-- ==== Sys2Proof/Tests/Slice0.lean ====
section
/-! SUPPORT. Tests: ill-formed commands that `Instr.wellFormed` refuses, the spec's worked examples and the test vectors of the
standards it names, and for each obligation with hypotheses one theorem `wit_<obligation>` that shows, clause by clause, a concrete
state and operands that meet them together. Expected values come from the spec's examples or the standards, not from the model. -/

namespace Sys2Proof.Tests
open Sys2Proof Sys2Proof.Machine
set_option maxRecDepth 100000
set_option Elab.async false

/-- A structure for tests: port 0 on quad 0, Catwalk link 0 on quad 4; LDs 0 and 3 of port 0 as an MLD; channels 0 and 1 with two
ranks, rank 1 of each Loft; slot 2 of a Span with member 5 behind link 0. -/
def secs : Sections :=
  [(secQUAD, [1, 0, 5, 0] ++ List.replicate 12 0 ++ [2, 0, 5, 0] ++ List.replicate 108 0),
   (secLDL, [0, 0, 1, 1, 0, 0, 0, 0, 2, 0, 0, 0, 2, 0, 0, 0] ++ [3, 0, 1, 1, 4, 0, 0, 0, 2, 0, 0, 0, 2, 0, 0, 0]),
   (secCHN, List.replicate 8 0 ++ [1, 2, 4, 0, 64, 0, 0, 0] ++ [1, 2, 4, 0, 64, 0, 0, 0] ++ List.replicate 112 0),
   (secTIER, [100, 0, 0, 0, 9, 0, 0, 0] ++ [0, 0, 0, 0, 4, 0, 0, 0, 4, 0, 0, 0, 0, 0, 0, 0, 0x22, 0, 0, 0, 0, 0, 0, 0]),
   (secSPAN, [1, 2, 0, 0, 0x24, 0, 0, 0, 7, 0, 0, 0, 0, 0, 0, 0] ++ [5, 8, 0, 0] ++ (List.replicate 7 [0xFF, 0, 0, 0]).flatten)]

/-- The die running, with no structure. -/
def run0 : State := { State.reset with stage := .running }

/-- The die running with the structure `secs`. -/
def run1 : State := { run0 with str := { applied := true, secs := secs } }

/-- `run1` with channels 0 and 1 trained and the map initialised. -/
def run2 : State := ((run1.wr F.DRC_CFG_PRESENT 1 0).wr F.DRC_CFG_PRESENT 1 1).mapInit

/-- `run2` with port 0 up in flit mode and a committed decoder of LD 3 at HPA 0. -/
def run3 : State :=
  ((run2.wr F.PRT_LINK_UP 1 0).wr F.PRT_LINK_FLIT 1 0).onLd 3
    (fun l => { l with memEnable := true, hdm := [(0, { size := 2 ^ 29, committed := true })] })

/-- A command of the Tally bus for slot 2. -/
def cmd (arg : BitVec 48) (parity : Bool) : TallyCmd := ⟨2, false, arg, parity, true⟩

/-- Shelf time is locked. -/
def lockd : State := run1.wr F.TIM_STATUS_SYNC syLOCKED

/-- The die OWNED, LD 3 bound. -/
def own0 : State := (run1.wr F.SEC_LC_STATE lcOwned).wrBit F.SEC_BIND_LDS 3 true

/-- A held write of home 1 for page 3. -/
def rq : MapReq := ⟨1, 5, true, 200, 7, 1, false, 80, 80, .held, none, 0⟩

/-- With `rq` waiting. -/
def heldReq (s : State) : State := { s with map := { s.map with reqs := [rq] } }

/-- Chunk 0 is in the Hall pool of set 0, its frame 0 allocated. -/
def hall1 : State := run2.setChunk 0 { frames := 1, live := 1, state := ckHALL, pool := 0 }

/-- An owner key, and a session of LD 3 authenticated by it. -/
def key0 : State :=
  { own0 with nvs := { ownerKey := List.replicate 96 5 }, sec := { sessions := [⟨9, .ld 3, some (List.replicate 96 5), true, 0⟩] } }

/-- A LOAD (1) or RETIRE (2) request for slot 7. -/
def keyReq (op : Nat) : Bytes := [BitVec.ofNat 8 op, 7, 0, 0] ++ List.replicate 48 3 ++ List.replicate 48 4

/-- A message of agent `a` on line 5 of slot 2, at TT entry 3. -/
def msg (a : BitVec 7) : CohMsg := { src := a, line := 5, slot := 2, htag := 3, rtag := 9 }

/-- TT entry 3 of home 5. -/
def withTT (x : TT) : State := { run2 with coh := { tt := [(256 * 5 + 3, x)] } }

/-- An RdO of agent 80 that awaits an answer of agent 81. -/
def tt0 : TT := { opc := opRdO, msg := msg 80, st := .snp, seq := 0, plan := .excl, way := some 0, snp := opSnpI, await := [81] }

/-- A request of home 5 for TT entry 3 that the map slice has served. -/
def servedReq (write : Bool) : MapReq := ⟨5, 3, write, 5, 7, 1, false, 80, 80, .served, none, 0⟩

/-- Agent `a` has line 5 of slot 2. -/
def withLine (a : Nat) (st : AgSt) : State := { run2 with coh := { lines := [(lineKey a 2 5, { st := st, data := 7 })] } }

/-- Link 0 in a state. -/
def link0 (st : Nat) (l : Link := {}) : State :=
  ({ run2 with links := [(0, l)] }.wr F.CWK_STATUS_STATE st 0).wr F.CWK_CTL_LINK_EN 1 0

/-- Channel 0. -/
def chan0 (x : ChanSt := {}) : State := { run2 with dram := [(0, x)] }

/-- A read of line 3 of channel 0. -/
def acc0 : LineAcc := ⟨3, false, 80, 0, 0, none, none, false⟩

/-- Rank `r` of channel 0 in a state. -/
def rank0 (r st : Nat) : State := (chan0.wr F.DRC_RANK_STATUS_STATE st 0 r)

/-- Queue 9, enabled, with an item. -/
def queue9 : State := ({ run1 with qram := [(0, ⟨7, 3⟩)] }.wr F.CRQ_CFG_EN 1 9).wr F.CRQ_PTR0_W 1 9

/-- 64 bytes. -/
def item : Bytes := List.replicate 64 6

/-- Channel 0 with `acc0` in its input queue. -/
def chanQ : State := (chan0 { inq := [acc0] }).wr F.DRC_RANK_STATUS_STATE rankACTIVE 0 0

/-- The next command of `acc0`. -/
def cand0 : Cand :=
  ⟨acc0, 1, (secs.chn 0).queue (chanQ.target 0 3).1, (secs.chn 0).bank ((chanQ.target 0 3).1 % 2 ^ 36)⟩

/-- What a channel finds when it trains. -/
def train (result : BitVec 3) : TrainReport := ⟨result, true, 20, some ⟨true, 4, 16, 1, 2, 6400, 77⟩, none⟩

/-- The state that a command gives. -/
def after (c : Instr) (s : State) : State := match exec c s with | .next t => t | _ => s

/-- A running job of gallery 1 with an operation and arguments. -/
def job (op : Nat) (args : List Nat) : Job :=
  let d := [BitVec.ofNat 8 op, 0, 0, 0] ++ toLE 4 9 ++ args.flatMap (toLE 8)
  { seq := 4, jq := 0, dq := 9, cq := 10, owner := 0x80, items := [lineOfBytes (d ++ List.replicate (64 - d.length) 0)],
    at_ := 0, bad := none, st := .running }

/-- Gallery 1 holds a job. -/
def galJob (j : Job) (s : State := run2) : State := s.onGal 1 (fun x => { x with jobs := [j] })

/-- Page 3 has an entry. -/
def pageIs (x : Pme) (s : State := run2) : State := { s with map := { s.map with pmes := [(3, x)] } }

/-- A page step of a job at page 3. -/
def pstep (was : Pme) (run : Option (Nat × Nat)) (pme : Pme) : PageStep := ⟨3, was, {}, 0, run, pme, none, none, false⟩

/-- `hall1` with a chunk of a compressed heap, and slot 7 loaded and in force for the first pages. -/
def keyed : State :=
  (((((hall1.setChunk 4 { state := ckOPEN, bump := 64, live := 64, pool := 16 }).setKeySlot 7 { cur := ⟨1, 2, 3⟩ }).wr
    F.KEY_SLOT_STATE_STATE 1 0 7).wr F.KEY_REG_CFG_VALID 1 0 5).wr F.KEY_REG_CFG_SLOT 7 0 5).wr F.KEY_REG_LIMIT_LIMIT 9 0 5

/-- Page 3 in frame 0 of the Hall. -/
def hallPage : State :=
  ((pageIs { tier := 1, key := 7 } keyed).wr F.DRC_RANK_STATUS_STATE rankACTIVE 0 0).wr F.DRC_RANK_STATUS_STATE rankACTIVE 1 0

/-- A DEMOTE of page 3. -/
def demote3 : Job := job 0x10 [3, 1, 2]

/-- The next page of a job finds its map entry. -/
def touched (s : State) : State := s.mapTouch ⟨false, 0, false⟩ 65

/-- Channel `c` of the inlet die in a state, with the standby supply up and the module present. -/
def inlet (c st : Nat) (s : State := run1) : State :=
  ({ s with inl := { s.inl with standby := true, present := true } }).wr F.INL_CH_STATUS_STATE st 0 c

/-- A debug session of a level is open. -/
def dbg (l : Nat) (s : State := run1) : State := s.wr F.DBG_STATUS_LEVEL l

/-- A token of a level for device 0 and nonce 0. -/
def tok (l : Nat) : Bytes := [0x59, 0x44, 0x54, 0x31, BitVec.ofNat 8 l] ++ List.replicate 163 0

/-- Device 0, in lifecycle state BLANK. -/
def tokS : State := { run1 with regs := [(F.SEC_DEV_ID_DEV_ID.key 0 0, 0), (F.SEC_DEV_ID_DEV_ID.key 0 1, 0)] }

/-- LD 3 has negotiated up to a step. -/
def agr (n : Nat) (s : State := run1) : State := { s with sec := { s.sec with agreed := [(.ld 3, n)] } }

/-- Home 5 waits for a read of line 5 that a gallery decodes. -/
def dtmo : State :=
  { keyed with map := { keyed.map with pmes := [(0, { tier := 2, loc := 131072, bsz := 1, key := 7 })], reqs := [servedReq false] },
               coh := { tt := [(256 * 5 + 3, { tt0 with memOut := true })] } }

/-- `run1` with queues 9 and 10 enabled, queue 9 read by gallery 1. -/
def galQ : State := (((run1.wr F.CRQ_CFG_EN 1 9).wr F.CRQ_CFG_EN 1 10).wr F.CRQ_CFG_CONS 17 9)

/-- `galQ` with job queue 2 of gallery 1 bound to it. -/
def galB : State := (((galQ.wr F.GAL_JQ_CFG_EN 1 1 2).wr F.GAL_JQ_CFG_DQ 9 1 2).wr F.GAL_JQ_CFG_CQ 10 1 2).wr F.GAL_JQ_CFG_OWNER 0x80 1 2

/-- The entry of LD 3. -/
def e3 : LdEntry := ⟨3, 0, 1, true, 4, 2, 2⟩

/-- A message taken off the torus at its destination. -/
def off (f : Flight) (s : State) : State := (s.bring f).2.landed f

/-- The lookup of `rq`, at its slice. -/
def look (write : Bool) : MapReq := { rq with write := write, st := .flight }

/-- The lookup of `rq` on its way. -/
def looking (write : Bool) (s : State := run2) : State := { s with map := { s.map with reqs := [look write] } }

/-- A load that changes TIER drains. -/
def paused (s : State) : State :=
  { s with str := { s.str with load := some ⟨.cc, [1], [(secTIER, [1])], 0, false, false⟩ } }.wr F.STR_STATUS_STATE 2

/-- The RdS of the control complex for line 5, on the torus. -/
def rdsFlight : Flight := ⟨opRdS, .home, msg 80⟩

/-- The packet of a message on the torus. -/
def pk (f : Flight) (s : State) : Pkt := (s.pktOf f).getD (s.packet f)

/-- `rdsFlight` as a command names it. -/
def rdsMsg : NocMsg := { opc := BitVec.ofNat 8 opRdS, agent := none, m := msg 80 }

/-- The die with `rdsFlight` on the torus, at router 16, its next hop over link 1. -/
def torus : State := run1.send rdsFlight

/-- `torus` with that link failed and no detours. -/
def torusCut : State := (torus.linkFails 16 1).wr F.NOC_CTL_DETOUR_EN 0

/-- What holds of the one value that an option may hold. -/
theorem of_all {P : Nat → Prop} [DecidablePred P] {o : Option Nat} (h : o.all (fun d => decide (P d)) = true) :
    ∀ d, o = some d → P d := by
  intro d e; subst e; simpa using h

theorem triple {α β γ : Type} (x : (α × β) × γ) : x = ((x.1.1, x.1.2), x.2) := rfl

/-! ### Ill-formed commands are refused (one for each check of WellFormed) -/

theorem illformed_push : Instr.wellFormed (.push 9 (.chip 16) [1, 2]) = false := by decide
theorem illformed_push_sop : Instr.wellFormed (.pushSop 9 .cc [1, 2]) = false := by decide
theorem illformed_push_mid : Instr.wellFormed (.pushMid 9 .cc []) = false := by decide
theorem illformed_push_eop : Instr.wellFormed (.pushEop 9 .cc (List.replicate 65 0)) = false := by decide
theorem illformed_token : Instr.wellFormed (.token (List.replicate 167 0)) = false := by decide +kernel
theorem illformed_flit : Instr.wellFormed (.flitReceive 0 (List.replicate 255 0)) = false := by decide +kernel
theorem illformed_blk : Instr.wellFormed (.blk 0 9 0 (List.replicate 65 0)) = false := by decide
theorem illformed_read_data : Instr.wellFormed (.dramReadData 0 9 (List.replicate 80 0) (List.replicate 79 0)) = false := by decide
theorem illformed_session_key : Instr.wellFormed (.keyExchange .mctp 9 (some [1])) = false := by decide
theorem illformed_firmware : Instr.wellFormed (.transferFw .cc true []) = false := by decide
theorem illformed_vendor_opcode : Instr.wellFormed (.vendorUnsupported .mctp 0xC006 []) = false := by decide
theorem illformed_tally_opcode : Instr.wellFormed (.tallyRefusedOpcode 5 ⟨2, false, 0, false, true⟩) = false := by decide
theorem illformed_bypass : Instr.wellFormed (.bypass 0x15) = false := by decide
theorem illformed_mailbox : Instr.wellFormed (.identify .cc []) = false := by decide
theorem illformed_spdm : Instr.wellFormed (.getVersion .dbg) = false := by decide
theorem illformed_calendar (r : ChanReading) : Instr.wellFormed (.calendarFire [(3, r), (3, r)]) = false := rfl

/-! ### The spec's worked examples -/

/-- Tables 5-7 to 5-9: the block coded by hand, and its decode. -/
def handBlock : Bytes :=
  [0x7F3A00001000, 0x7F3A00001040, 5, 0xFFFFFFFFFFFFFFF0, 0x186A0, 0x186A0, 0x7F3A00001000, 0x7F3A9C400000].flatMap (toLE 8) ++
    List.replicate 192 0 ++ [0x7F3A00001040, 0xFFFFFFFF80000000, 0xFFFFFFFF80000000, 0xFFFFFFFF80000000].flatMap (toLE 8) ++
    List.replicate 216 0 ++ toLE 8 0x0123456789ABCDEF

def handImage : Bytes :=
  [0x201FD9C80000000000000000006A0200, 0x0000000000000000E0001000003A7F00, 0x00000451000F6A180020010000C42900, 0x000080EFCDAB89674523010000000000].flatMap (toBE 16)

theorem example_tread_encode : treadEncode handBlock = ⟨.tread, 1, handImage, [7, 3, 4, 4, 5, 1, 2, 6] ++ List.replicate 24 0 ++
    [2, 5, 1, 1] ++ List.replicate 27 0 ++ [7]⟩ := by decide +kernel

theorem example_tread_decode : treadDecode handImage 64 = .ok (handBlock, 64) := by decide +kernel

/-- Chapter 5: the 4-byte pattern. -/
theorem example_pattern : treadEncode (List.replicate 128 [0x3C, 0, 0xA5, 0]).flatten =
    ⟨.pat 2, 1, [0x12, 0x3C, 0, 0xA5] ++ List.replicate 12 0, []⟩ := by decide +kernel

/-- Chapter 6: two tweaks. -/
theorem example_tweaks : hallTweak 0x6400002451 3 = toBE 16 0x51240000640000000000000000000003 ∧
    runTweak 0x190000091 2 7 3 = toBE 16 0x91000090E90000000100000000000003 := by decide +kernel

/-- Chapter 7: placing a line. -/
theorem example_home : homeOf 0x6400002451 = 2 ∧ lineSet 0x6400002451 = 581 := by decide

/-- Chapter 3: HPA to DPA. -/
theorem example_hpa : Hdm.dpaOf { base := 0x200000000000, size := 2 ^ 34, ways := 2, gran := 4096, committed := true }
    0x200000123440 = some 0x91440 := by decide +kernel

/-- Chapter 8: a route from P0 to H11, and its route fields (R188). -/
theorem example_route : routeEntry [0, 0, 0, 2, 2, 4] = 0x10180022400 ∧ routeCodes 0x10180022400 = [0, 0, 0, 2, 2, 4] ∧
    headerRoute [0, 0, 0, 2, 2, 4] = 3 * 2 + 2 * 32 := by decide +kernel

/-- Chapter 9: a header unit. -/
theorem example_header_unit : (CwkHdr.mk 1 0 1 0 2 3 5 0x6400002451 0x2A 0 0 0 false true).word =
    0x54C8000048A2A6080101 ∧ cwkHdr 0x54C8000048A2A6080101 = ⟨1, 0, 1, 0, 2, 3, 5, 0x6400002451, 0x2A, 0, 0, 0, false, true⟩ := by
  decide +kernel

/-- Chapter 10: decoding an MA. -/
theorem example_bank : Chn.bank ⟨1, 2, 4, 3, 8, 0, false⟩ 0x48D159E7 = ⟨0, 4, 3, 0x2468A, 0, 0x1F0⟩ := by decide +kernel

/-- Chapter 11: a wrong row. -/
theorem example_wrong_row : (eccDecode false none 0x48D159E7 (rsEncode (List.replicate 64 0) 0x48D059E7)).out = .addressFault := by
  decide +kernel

- _Directions_
Note how many lines of the listing above include the word "committed", and respond with that number only.

- _Reply_
3